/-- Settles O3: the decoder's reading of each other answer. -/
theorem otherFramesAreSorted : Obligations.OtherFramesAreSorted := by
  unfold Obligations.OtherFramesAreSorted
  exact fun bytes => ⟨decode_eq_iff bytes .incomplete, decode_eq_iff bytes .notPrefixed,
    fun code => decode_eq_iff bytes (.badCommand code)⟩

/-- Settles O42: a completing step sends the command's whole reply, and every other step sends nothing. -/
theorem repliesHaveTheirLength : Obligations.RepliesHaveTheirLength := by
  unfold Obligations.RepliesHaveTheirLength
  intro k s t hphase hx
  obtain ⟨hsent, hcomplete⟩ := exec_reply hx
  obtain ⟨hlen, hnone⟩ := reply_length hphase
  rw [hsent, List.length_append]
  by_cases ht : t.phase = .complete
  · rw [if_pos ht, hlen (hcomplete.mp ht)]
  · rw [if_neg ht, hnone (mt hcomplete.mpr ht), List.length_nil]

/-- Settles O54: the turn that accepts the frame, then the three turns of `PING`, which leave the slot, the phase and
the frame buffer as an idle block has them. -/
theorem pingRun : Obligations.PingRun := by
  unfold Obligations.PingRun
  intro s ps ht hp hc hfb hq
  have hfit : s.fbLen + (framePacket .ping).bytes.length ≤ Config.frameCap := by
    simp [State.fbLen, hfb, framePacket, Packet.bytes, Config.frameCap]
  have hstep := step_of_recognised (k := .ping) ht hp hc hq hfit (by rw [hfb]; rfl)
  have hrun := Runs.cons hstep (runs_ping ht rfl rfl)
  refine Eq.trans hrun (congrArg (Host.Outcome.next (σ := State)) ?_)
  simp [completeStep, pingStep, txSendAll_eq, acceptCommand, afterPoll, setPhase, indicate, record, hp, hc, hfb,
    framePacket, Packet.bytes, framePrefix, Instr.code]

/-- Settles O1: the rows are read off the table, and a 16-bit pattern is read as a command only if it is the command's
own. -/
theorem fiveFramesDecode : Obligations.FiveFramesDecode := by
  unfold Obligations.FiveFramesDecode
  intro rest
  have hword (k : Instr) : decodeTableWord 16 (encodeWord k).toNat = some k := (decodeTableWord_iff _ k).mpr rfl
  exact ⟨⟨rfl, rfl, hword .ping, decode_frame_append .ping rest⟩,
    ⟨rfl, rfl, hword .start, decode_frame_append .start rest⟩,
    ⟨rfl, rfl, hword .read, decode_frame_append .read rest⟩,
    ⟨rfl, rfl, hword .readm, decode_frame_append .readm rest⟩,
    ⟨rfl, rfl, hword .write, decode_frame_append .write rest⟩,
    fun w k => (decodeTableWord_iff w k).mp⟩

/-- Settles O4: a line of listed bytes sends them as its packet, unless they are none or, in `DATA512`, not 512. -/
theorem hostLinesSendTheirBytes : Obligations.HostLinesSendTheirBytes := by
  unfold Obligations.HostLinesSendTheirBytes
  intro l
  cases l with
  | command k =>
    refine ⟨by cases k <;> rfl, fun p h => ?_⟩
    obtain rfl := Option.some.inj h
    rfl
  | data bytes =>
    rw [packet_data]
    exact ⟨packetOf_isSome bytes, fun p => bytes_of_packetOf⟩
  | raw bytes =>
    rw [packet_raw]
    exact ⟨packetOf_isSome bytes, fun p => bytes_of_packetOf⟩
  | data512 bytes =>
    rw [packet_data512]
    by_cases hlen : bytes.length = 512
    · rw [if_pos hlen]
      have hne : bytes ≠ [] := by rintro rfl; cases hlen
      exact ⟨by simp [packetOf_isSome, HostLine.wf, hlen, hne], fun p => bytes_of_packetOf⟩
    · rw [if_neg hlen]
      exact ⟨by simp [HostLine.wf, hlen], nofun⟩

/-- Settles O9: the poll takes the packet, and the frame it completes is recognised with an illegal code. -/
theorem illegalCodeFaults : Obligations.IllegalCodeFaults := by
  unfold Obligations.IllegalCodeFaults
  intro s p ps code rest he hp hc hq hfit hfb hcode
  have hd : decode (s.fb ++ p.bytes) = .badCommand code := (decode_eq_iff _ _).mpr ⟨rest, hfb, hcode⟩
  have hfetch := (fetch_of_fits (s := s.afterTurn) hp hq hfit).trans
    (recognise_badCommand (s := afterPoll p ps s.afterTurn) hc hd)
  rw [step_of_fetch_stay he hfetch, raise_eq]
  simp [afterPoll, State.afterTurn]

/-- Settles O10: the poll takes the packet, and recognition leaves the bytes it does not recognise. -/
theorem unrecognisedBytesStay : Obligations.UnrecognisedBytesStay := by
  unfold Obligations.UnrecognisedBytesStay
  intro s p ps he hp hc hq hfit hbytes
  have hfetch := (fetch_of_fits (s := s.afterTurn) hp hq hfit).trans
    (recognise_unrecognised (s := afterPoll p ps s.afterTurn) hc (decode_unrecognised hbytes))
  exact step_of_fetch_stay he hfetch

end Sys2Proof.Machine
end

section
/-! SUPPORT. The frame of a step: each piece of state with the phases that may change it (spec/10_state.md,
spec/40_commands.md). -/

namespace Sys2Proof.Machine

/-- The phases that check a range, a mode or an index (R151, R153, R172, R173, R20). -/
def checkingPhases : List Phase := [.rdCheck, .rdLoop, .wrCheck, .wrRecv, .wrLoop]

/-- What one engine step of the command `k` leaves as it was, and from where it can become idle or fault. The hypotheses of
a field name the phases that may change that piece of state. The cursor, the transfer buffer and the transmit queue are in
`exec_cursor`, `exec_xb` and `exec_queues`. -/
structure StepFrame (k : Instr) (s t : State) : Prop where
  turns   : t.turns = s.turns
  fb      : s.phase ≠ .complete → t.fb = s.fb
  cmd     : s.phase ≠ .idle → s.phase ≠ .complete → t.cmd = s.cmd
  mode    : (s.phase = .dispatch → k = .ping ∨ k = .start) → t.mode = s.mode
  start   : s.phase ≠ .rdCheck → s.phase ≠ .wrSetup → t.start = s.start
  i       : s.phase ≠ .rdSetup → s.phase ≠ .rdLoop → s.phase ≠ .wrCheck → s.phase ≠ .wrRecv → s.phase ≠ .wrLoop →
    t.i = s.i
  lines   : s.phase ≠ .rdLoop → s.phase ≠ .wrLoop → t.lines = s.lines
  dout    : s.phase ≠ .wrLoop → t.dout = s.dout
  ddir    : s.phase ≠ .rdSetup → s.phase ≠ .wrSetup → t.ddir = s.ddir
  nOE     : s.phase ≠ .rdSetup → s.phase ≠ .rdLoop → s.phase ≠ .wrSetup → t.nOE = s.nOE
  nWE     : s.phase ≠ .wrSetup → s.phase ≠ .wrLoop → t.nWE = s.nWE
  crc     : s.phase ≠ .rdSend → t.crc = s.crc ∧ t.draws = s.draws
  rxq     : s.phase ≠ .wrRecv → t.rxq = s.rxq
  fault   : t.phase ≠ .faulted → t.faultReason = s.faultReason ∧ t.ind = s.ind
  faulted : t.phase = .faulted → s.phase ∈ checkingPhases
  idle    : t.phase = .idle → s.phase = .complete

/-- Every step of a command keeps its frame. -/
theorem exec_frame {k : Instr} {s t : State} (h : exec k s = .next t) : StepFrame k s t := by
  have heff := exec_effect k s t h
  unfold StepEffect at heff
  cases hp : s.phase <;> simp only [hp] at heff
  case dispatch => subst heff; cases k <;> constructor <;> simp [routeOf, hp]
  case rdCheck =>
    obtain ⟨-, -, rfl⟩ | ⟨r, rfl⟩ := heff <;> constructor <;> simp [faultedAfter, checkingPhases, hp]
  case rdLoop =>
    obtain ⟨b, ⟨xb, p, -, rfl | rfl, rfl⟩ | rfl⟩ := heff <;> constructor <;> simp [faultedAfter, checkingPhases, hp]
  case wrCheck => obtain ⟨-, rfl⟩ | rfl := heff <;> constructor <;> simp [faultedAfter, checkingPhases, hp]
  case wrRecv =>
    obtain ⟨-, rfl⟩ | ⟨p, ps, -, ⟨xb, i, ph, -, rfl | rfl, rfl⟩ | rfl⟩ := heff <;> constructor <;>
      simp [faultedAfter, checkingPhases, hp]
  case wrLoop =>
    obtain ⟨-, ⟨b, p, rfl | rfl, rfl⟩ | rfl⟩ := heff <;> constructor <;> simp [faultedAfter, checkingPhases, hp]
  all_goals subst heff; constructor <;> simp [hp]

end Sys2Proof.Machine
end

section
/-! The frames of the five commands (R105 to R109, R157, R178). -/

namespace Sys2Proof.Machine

========

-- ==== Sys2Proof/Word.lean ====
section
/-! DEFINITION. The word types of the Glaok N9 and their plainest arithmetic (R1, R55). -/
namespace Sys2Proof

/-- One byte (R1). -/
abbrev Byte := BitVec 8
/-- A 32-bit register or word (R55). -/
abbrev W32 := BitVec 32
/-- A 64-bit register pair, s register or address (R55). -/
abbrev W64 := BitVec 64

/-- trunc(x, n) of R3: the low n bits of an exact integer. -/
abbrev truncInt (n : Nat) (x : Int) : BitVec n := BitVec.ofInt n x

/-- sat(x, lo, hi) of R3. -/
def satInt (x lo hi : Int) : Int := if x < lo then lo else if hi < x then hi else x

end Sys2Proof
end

========

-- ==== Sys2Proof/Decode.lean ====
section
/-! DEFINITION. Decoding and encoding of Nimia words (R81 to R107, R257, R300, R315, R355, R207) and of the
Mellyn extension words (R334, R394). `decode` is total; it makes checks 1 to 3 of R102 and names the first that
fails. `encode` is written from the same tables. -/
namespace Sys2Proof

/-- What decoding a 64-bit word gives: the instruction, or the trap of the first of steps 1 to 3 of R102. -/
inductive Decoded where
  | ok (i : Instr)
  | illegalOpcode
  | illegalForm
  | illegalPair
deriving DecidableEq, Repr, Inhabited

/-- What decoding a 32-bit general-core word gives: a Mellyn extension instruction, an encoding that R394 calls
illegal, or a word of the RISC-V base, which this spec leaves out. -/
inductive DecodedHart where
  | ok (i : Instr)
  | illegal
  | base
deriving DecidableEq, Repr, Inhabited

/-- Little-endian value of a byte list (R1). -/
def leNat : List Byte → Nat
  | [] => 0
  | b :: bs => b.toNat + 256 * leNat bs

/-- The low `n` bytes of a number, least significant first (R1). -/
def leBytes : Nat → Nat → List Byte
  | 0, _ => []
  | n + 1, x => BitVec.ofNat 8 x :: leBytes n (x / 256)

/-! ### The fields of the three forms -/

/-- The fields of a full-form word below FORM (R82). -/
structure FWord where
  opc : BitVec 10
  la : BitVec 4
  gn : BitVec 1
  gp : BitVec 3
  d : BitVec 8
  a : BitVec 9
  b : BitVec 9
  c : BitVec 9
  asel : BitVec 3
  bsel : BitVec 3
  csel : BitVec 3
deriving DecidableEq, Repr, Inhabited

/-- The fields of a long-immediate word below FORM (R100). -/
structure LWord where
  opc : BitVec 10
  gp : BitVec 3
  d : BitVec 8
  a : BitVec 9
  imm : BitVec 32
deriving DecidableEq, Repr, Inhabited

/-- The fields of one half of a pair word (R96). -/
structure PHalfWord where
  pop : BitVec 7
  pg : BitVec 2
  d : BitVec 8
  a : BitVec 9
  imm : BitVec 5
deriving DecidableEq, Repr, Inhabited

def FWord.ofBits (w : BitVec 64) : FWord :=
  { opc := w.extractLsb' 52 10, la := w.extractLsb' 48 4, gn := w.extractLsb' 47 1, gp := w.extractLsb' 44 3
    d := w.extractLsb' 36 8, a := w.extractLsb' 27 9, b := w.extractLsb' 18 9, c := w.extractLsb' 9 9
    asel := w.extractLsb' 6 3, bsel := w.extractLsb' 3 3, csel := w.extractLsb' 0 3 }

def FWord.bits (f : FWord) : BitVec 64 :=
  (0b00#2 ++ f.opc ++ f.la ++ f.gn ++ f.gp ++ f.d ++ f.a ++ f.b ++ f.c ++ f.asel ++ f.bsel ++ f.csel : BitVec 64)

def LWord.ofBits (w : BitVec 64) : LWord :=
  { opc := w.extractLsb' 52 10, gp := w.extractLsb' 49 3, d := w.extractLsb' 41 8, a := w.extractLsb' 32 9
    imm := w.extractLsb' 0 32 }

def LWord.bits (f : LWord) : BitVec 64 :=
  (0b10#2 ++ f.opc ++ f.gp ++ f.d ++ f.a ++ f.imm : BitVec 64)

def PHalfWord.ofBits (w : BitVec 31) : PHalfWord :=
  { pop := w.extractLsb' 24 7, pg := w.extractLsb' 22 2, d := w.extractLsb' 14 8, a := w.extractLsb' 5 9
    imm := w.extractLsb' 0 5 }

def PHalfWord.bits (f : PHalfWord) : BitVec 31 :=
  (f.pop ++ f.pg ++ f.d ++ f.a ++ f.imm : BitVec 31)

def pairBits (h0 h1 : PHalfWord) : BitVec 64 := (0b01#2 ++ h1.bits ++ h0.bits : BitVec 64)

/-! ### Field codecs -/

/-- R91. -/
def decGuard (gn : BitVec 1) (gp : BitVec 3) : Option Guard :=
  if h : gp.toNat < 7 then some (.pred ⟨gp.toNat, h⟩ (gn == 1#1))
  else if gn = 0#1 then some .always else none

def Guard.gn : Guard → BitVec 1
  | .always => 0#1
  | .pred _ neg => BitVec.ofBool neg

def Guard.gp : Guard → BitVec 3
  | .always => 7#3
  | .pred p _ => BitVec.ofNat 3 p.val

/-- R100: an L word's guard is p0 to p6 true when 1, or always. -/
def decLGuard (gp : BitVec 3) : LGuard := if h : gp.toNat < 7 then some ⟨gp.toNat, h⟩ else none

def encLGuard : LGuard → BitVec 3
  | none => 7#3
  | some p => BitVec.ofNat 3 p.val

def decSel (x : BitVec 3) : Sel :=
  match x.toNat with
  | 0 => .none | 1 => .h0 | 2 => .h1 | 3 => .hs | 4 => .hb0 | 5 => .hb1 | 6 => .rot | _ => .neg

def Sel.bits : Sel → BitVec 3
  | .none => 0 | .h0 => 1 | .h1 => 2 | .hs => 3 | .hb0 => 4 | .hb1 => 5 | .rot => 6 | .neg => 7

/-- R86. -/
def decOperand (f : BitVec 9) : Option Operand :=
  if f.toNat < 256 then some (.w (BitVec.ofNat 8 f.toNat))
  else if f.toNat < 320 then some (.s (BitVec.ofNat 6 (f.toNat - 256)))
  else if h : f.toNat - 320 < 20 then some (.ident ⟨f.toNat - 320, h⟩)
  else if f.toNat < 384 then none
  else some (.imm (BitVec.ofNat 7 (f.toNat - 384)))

========

* [PROBLEM DESCRIPTION] The answer is the run of lines above from the line containing "t.turns = s.turns" through the line containing "t.nOE = s.nOE", copied exactly and alone.

* [EXERCISE ANSWER]
  turns   : t.turns = s.turns
  fb      : s.phase ≠ .complete → t.fb = s.fb
  cmd     : s.phase ≠ .idle → s.phase ≠ .complete → t.cmd = s.cmd
  mode    : (s.phase = .dispatch → k = .ping ∨ k = .start) → t.mode = s.mode
  start   : s.phase ≠ .rdCheck → s.phase ≠ .wrSetup → t.start = s.start
  i       : s.phase ≠ .rdSetup → s.phase ≠ .rdLoop → s.phase ≠ .wrCheck → s.phase ≠ .wrRecv → s.phase ≠ .wrLoop →
    t.i = s.i
  lines   : s.phase ≠ .rdLoop → s.phase ≠ .wrLoop → t.lines = s.lines
  dout    : s.phase ≠ .wrLoop → t.dout = s.dout
  ddir    : s.phase ≠ .rdSetup → s.phase ≠ .wrSetup → t.ddir = s.ddir
  nOE     : s.phase ≠ .rdSetup → s.phase ≠ .rdLoop → s.phase ≠ .wrSetup → t.nOE = s.nOE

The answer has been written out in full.